The look in Minerva McGonagall's eyes when she peered through the gate said volumes.

"Oh my…oh… Ron! Oh!" The gates flew open and she stepped back, ushering them inside. Madam Pomfrey was with her, her eyes roving and assessing each of them as they straggled past. She made a beeline for Viktor, propped up between the twins.

They limped and gimped and dragged themselves towards sanctuary, Lupin and Tonks aiding Bill. (`Whatever they're stunning with,' he had managed through numbed and clumsy lips, `it's not your average stunner.') Harry struggled up to regain his … hoofs, and plodded on. He felt the remnants of Dumbledore's magic still protecting him as he came slowly closer, welcoming and probing curiously. He knew that the wards had all been recast when the Headmaster died and a great deal of the magic around Hogwarts exuded from the castle itself, but still he sensed Dumbledore's essence stubbornly woven throughout, forever a force to be reckoned with.

`Not yet,' he told it. `Not this time. But I'm still trying.'

"And Harry?" Professor McGonagall asked Lupin significantly, as they reached the massive doors to the castle.. "Remus, where is Harry?"

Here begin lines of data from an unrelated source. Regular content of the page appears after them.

-- ==== Sys2Proof/Machine/Operands.lean ====
section
/-! DEFINITION. Operand forms: immediates (R36), vector elements and predicates (R127, R128), packed codes (R124), element
types and formats as operands (R45, R48, R125), and the CSR map (R80–R93, R155–R158). -/

namespace Sys2Proof.Machine

/-! ### Immediates (R36, R60) -/

/-- The sign-extended 12-bit immediate. -/
def imm12 (i : BitVec 12) : Word := i.signExtend 64

/-- LUI and AUIPC: imm[31:12] × 4,096, sign-extended. -/
def imm20 (i : BitVec 20) : Word := (i.signExtend 64) <<< 12

/-- Branch offset in bytes: the field holds imm[12:1]. -/
def immB (i : BitVec 12) : Word := (i.signExtend 64) <<< 1

/-- JAL offset in bytes: the field holds imm[20:1]. -/
def immJ (i : BitVec 20) : Word := (i.signExtend 64) <<< 1

/-- Sign extension of a 32-bit result (R60, W forms). -/
def sext32 (x : BitVec 32) : Word := x.signExtend 64

/-- Low 32 bits. -/
def low32 (x : Word) : BitVec 32 := x.setWidth 32

/-! ### Vector elements (R127) -/

/-- Element `i` of width `w` as a number. -/
def lane (v : Vec) (w i : Nat) : Nat := bits v.toNat (w * (i + 1) - 1) (w * i)

/-- Elements of width `w`, lowest first, as one number. -/
def packLanes (w : Nat) : List Nat → Nat
  | [] => 0
  | x :: t => x % 2 ^ w + 2 ^ w * packLanes w t

def vecOf (w : Nat) (xs : List Nat) : Vec := BitVec.ofNat 256 (packLanes w xs)

/-- Mask register; k0 reads as all ones (R127). -/
def Ctx.readK (c : Ctx) (k : BitVec 3) : Nat := if k = 0#3 then 0xFFFF_FFFF else (c.k.at k.toNat 0).toNat

/-- Writing k0 has no encoding; it is never written (R127). -/
def Ctx.writeK (c : Ctx) (k : BitVec 3) (v : Nat) : Ctx :=
  if k = 0#3 then c else { c with k := c.k.put k.toNat (BitVec.ofNat 32 v) }

def orFlags : List FRes → Nat
  | [] => 0
  | r :: t => r.flags ||| orFlags t

/-- `n` elements of width `w`: the active ones from `f`, the others kept (R128). -/
def mapLanes (w n k : Nat) (old : Vec) (f : Nat → FRes) : Vec × Nat :=
  let rs := (List.range n).map fun i => if bit k i then f i else ⟨lane old w i, 0⟩
  (vecOf w (rs.map FRes.code), orFlags rs)

/-- Floating-point format of an element type. -/
def etFmt : ElemTy → Option Fmt
  | .f32 => some fmtF32 | .bf16 => some fmtBF16 | .f16 => some fmtF16 | .f64 => some fmtF64
  | .i32 => none | .i16 => none | .i8 => none | .i64 => none

/-- An integer element read as two's complement. -/
def slane (v : Vec) (w i : Nat) : Int := sextNat (lane v w i) w

/-- An integer result, wrapped; no flag (R130). -/
def intRes (w : Nat) (i : Int) : FRes := ⟨wrapInt i w, 0⟩

/-- The vector instruction completes: result in vd, flags added to VFLAGS (R83). -/
def State.vdone (s : State) (d : Reg) (r : Vec × Nat) : State :=
  let c := s.me
  s.setMe ({ c.writeV d.toNat r.1 with vflags := c.vflags ||| w64 r.2 }).next

/-! ### Formats as operands (R48, R125, R140) -/

/-- A format a VCVT names: a floating-point one, or an integer of a width with or without sign. -/
inductive NumFmt where
  | fp (f : Fmt)
  | int (w : Nat) (signed : Bool)
  deriving DecidableEq, Repr

/-- The format of a VCVT code (R48); codes 13 to 15 name none and stand for UINT8 here, no word decodes to them. -/
def cvtFmt (code : Nat) : NumFmt :=
  match code with
  | 0 => .fp fmtF32 | 1 => .fp fmtBF16 | 2 => .fp fmtF16 | 3 => .fp fmtF64
  | 4 => .int 32 true | 5 => .int 16 true | 6 => .int 8 true | 7 => .int 64 true
  | 8 => .fp fmtE4M3 | 9 => .fp fmtE5M2 | 10 => .fp fmtE2M3 | 11 => .fp fmtE3M2
  | _ => .int 8 false

def NumFmt.width : NumFmt → Nat
  | .fp f => f.width
  | .int w _ => w

/-- Elements a register holds: 32 for the 6-bit formats, packed in bits [191:0] (R140). -/
def NumFmt.count (n : NumFmt) : Nat := if n.width = 6 then 32 else 256 / n.width

/-- The value of an element. -/
def NumFmt.value (n : NumFmt) (code : Nat) : FVal :=
  match n with
  | .fp f => f.value code
  | .int w true => .ofInt (sextNat code w)
  | .int w false => .ofInt ((code % 2 ^ w : Nat) : Int)

/-- round(x, dst, mode) for any target (R117). -/
def NumFmt.round (n : NumFmt) (mode : RMode) (v : FVal) : FRes :=
  match n with
  | .fp f => f.round mode v
  | .int w true =>
    let r := roundInt (-(2 : Int) ^ (w - 1)) ((2 : Int) ^ (w - 1) - 1) mode v
    ⟨wrapInt r.1 w, r.2⟩
  | .int w false =>
    let r := roundInt 0 ((2 : Int) ^ w - 1) mode v
    ⟨wrapInt r.1 w, r.2⟩

/-! ### Packed codes (R124) -/

/-- Element `k` of width 4, 6 or a whole number of bytes, from bytes. -/
def unpackCode (w : Nat) (bs : List Byte) (k : Nat) : Nat :=
  if w = 4 then
    let b := (bs.getD (k / 2) 0).toNat
    if k % 2 = 0 then b % 16 else b / 16
  else if w = 6 then
    let q := k / 4
    let v := leNat (slice bs (3 * q) 3)
    bits v (6 * (k % 4) + 5) (6 * (k % 4))
  else leNat (slice bs (k * (w / 8)) (w / 8))

/-- A vector as its 32 bytes, lowest address first, and back (R124). -/
def vecBytes (v : Vec) : List Byte := natLE 32 v.toNat
def bytesVec (bs : List Byte) : Vec := BitVec.ofNat 256 (leNat bs)

/-! ### Control and status registers -/

/-- A CSR of the map (R80, R155). -/
inductive Csr where
  | vrm | vflags | mxfmta | mxfmtb | mxsca | mxscb | mxflags | qstat | qerrm | qerrc0 | qerrc1
  | actmsg | acttag | actround | actchan | actsrc | winp | grp | tagen | tagpend
  | trapcause | trapval | trappc | trapmsg | trapvec | ageb | actlim | chdrop
  deriving DecidableEq, Repr

/-- The CSR an address names, if any (R80, R155). -/
def csrOf (a : Nat) : Option Csr :=
  match a with
  | 0x800 => some .vrm | 0x801 => some .vflags | 0x802 => some .mxfmta | 0x803 => some .mxfmtb
  | 0x804 => some .mxsca | 0x805 => some .mxscb | 0x806 => some .mxflags | 0x807 => some .qstat
  | 0x808 => some .qerrm | 0x809 => some .qerrc0 | 0x80A => some .qerrc1
  | 0xCC0 => some .actmsg | 0xCC1 => some .acttag | 0xCC2 => some .actround | 0xCC3 => some .actchan
  | 0xCC4 => some .actsrc | 0xCC5 => some .winp | 0xCC6 => some .grp | 0xCC7 => some .tagen
  | 0xCC8 => some .tagpend
  | 0x7C0 => some .trapcause | 0x7C1 => some .trapval | 0x7C2 => some .trappc | 0x7C3 => some .trapmsg
  | 0x7C4 => some .trapvec | 0x7C5 => some .ageb | 0x7C6 => some .actlim | 0x7C7 => some .chdrop
  | _ => none

/-- Addresses 0x7C0 to 0x7FF exist only in system mode (R80). -/
def csrSystem (a : Nat) : Bool := decide (0x7C0 ≤ a) && decide (a ≤ 0x7FF)

/-- Addresses 0xCC0 to 0xCFF are read-only (R80). -/
def csrReadOnly (a : Nat) : Bool := decide (0xCC0 ≤ a) && decide (a ≤ 0xCFF)

/-- WINP (R89). -/
def winpWord (depth : Nat) : Word := w64 ((depth - 5) * 16 + depth)

/-- The value a CSR reads as (R80–R93, R155–R158). -/
def csrRead (c : Core) (x : Ctx) : Csr → Word
  | .vrm => x.vrm | .vflags => x.vflags
  | .mxfmta => c.mxfmta | .mxfmtb => c.mxfmtb | .mxsca => c.mxsca | .mxscb => c.mxscb | .mxflags => c.mxflags
  | .qstat => c.qstat | .qerrm => c.qerrm | .qerrc0 => c.qerrc0 | .qerrc1 => c.qerrc1
  | .actmsg => x.actmsg | .acttag => x.acttag | .actround => x.actround | .actchan => x.actchan | .actsrc => x.actsrc
  | .winp => winpWord x.depth | .grp => c.grp | .tagen => c.tagen | .tagpend => c.tagpend
  | .trapcause => x.trapcause | .trapval => x.trapval | .trappc => x.trappc | .trapmsg => x.trapmsg
  | .trapvec => c.trapvec | .ageb => c.ageb | .actlim => c.actlim | .chdrop => c.chdrop

/-- A code R199 lists for TRAPCAUSE.cause; the field ignores a write of another value (R6). -/
def causeListed (k : Nat) : Bool := (decide (1 ≤ k) && decide (k ≤ 16)) || k == 0x20 || k == 0x21

/-- A write alters only the writable fields (R7, R62, R82–R93, R156–R158). A reserved value of rows, klen, fmt or n is stored, and
the command that uses it is rejected (DEDUCED, log entry 100). -/
def csrWrite (c : Core) (x : Ctx) (r : Csr) (v : Word) : Core × Ctx :=
  match r with
  | .vrm => (c, { x with vrm := v &&& 3#64 })
  | .vflags => (c, { x with vflags := v &&& 31#64 })
  | .mxfmta => ({ c with mxfmta := v &&& 0x1F1FFF#64 }, x)
  | .mxfmtb => ({ c with mxfmtb := v &&& 0x3FF#64 }, x)
  | .mxsca => ({ c with mxsca := v &&& 0xFF#64 }, x)
  | .mxscb => ({ c with mxscb := v &&& 0xFF#64 }, x)
  | .mxflags => ({ c with mxflags := v &&& 0xFF#64 }, x)
  | .qstat => ({ c with qstat := c.qstat &&& ~~~ (v &&& 0x107#64) }, x)
  | .qerrm => ({ c with qerrm := c.qerrm &&& ~~~ (v &&& (1#64 <<< 63)) }, x)
  | .qerrc0 => ({ c with qerrc0 := c.qerrc0 &&& ~~~ (v &&& (1#64 <<< 63)) }, x)
  | .qerrc1 => ({ c with qerrc1 := c.qerrc1 &&& ~~~ (v &&& (1#64 <<< 63)) }, x)
  | .trapcause =>
    (c, { x with trapcause := (v &&& 0x700#64) ||| ((if causeListed (v &&& 0xFF#64).toNat then v else x.trapcause) &&& 0xFF#64) })
  | .trapval => (c, { x with trapval := v })
  | .trappc => (c, { x with trappc := v })
  | .trapmsg => (c, { x with trapmsg := v })
  | .trapvec => ({ c with trapvec := v &&& ~~~ 3#64 }, x)
  | .ageb => ({ c with ageb := if (v &&& 0xFFFF#64).toNat < 16 then 16#64 else v &&& 0xFFFF#64 }, x)
  | .actlim => ({ c with actlim := v &&& 0xFFFF_FFFF#64 }, x)
  | .chdrop => ({ c with chdrop := v &&& 0x3F_FFFF_FFFF#64 }, x)
  | .actmsg => (c, x) | .acttag => (c, x) | .actround => (c, x) | .actchan => (c, x) | .actsrc => (c, x)
  | .winp => (c, x) | .grp => (c, x) | .tagen => (c, x) | .tagpend => (c, x)

end Sys2Proof.Machine
end

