-- ==== Sys2Proof/Machine/Control.lean ====
section
/-! DEFINITION. Jumps, branches, calls to the system and CSR instructions (R34, R60, R62, R63). -/

namespace Sys2Proof.Machine

/-- A control transfer of the context in focus; a target that is not a multiple of 4 traps (R34). -/
def State.jump (s : State) (target : Word) (link : Ctx → Ctx) : Host.Outcome State Fault Refusal :=
  if target.toNat % 4 ≠ 0 then s.trapOut cMisaligned target
  else .next (s.setMe { link s.me with pc := target })

/-- A branch: to pc + imm when the comparison holds (R60). -/
def State.branch (s : State) (taken : Bool) (imm : BitVec 12) : Host.Outcome State Fault Refusal :=
  if taken then s.jump (s.me.pc + immB imm) id else .next s.pass

/-- JAL (R60). -/
def execJal (d : Reg) (imm : BitVec 20) (s : State) : Host.Outcome State Fault Refusal :=
  s.jump (s.me.pc + immJ imm) fun c => c.writeX d (c.pc + 4)

/-- JALR: the target has bit 0 cleared; x[a] is read before rd is written (R60). -/
def execJalr (d a : Reg) (imm : BitVec 12) (s : State) : Host.Outcome State Fault Refusal :=
  s.jump ((s.x a + imm12 imm) &&& ~~~ 1#64) fun c => c.writeX d (c.pc + 4)

/-- BEQ (R60). -/
def execBeq (a b : Reg) (imm : BitVec 12) (s : State) : Host.Outcome State Fault Refusal :=
  s.branch (s.x a == s.x b) imm

/-- BNE (R60). -/
def execBne (a b : Reg) (imm : BitVec 12) (s : State) : Host.Outcome State Fault Refusal :=
  s.branch (s.x a != s.x b) imm

/-- BLT (R60). -/
def execBlt (a b : Reg) (imm : BitVec 12) (s : State) : Host.Outcome State Fault Refusal :=
  s.branch ((s.x a).slt (s.x b)) imm

/-- BGE (R60). -/
def execBge (a b : Reg) (imm : BitVec 12) (s : State) : Host.Outcome State Fault Refusal :=
  s.branch (!(s.x a).slt (s.x b)) imm

/-- BLTU (R60). -/
def execBltu (a b : Reg) (imm : BitVec 12) (s : State) : Host.Outcome State Fault Refusal :=
  s.branch ((s.x a).ult (s.x b)) imm

/-- BGEU (R60). -/
def execBgeu (a b : Reg) (imm : BitVec 12) (s : State) : Host.Outcome State Fault Refusal :=
  s.branch (!(s.x a).ult (s.x b)) imm

/-- ECALL raises its trap with TRAPVAL = 0 (R63). -/
def execEcall (s : State) : Host.Outcome State Fault Refusal := s.trapOut cEcall 0

/-- EBREAK raises its trap with its own address (R63). -/
def execEbreak (s : State) : Host.Outcome State Fault Refusal := s.trapOut cEbreak s.me.pc

/-- What is known of the cycle of a CSR write: the formats and scales from before it (R159), the flags the engine set in it
(R157), and that a new ACTLIM was written in it (R28). -/
def Core.afterCsr (c old : Core) (r : Csr) (now : Nat) : Core :=
  { c with
    actlimAt := if r = .actlim then some now else c.actlimAt
    mxOld := if old.mxOld.1 = now then old.mxOld
             else (now, ⟨old.mxfmta.toNat, old.mxfmtb.toNat, old.mxsca.toNat, old.mxscb.toNat⟩)
    mxflags := if old.mxSet.1 = now then c.mxflags ||| (old.mxSet.2 &&& old.mxflags) else c.mxflags }

/-- A Zicsr instruction (R38, R62): rd receives the value before the write; `val` is none for a form that does not
write. -/
def State.csrAct (s : State) (word : Word) (d : Reg) (csr : BitVec 12) (val : Word → Option Word) :
    Host.Outcome State Fault Refusal :=
  let a := csr.toNat
  match csrOf a with
  | none => s.trapOut cIllegal word
  | some r =>
    if csrSystem a && s.me.mode == .app then s.trapOut cIllegal word
    else
      let old := csrRead s.myCore s.me r
      match val old with
      | none => .next (s.putX d old)
      | some v =>
        if csrReadOnly a then s.trapOut cIllegal word
        else
          let q := csrWrite s.myCore s.me r v
          .next (((s.setMyCore (q.1.afterCsr s.myCore r s.now)).setMe q.2).putX d old)

/-- CSRRW (R62). -/
def execCsrrw (d a : Reg) (csr : BitVec 12) (s : State) : Host.Outcome State Fault Refusal :=
  s.csrAct (wordOf (.csrrw d a csr)) d csr (fun _ => some (s.x a))

/-- CSRRS (R62). -/
def execCsrrs (d a : Reg) (csr : BitVec 12) (s : State) : Host.Outcome State Fault Refusal :=
  s.csrAct (wordOf (.csrrs d a csr)) d csr (fun old => if a = 0#5 then none else some (old ||| s.x a))

/-- CSRRC (R62). -/
def execCsrrc (d a : Reg) (csr : BitVec 12) (s : State) : Host.Outcome State Fault Refusal :=
  s.csrAct (wordOf (.csrrc d a csr)) d csr (fun old => if a = 0#5 then none else some (old &&& ~~~ s.x a))

/-- CSRRWI (R62). -/
def execCsrrwi (d : Reg) (u : BitVec 5) (csr : BitVec 12) (s : State) : Host.Outcome State Fault Refusal :=
  s.csrAct (wordOf (.csrrwi d u csr)) d csr (fun _ => some (u.setWidth 64))

/-- CSRRSI (R62). -/
def execCsrrsi (d : Reg) (u : BitVec 5) (csr : BitVec 12) (s : State) : Host.Outcome State Fault Refusal :=
  s.csrAct (wordOf (.csrrsi d u csr)) d csr (fun old => if u = 0#5 then none else some (old ||| u.setWidth 64))

/-- CSRRCI (R62). -/
def execCsrrci (d : Reg) (u : BitVec 5) (csr : BitVec 12) (s : State) : Host.Outcome State Fault Refusal :=
  s.csrAct (wordOf (.csrrci d u csr)) d csr (fun old => if u = 0#5 then none else some (old &&& ~~~ (u.setWidth 64)))

end Sys2Proof.Machine
end

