/-- The new window of a call: locals and outputs 0, l7 the return address (R16, R69). -/
def Ctx.pushWindow (x : Ctx) (target : Word) : Ctx :=
  let d := x.depth + 1
  let m := clearWin (clearWin x.win (16 * d + 8) 8) (16 * (d + 1)) 8
  { x with depth := d, win := m.put (16 * d + 15) (x.pc + 4), pc := target }

/-- WCALL and WCALLR (R67, R69). -/
def State.wcall (s : State) (target : Word) : Act :=
  let x := s.me
  if x.ld ≠ 0 then .stall s
  else if x.depth = 9 then .trap s cWinovf 9
  else if target.toNat % 4 ≠ 0 then .trap s cMisaligned target
  else if x.depth < 5 then .go (s.setMe (x.pushWindow target))
  else if s.full .st 1 then .stall s
  else
    let c := s.myCore
    let w := x.depth - 5
    let p : Place := ⟨.scratch, c.site, spillOff c s.focus.ctx w⟩
    let t := (s.record s.focus.core (s.nearLoc p) 128 false true).post { Req.blank with
      owner := s.meOwner, cls := some .st, va := p.off, pc := x.pc,
      target := .mem .store p 128 (x.windowBytes w) allBytes }
    let u := t.charge .st 1
    .go (u.setMe (u.me.pushWindow target))

/-- WCALL (R69). -/
def execWcall (off : BitVec 22) (s : State) : Host.Outcome State Fault Refusal :=
  (s.wcall (s.me.pc + ((off.signExtend 64) <<< 2))).out

/-- WCALLR: x[a] is read in the caller's window (R69). -/
def execWcallr (a : Reg) (s : State) : Host.Outcome State Fault Refusal := (s.wcall (s.x a)).out

/-- Place the image of window `w` back in the registers (R17). -/
def Ctx.fillWindow (x : Ctx) (w : Nat) (bs : List Byte) : Ctx :=
  { x with win := (List.range 16).foldl (fun m i => m.put (16 * w + i) (w64 (leNat (slice bs (8 * i) 8)))) x.win }

/-- A reply to an l or o register of the window returned from is discarded (R67). -/
def Dest.leave (d : Nat) (k : Dest) : Dest :=
  match k with
  | .win i n sxt => if (i / 16 = d ∧ i % 16 ≥ 8) ∨ i / 16 > d then .none else .win i n sxt
  | .none | .glob _ _ _ | .vec _ _ _ | .block _ _ | .gather _ | .fetch _ | .barrier _ | .element | .engine => k

/-- The outstanding accesses of the context in focus forget the window of depth `d`. -/
def State.leaveWindow (s : State) (d : Nat) : State :=
  { s with reqs := s.reqs.map fun r => if r.owner = s.meOwner then { r with dest := r.dest.leave d } else r }

/-- WRET (R16, R67, R70). A fill waits for the stores to the image that are still to be performed (R17). No rule says what
it does with an image that holds an uncorrectable error: it takes the bytes as they stand, with no trap (DESIGN CHOICE, log entry
114). -/
def State.wret (s : State) : Act :=
  let x := s.me
  if x.ld ≠ 0 then .stall s
  else if x.depth = 0 then .trap s cIllegal (wordOf .wret)
  else
    let target := x.win.at (16 * x.depth + 15) 0
    if target.toNat % 4 ≠ 0 then .trap s cMisaligned target
    else
      let d := x.depth - 1
      let s := s.leaveWindow x.depth
      if d < 5 then .go (s.setMe { x with depth := d, pc := target })
      else
        let c := s.myCore
        let p : Place := ⟨.scratch, c.site, spillOff c s.focus.ctx (d - 5)⟩
        if s.reqs.any fun r => r.pending && ownerCore r.owner == some s.focus.core &&
            r.touches s.moduleId s.moduleId p 128 then .stall s
        else .go (s.setMe { x.fillWindow (d - 5) (s.readPlace p 128) with depth := d, pc := target })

"It was a disaster. Riddle showed up shortly after we did with his usual gang of thugs behind him. Harry was hit; indirectly, mind you, and late in the game, but hit. It was another Avada, cast by Voldemort himself, and…" He gestured to the thestral.

"Oh, for goodness sake, Lupin, I've seen the thestrals for years now. You don't mean… he's not…you didn't just… leave him?"

"No, Minerva, it would seem that thestral is Harry. He appeared to change over almost the very moment after he'd been hit and had the presence of mind to transfigure his own wand into a lifeless image of his body. Voldemort believes him dead; he cast the Dark Mark over Durmstrang. The thing of it is, he doesn't seem to be able to change back."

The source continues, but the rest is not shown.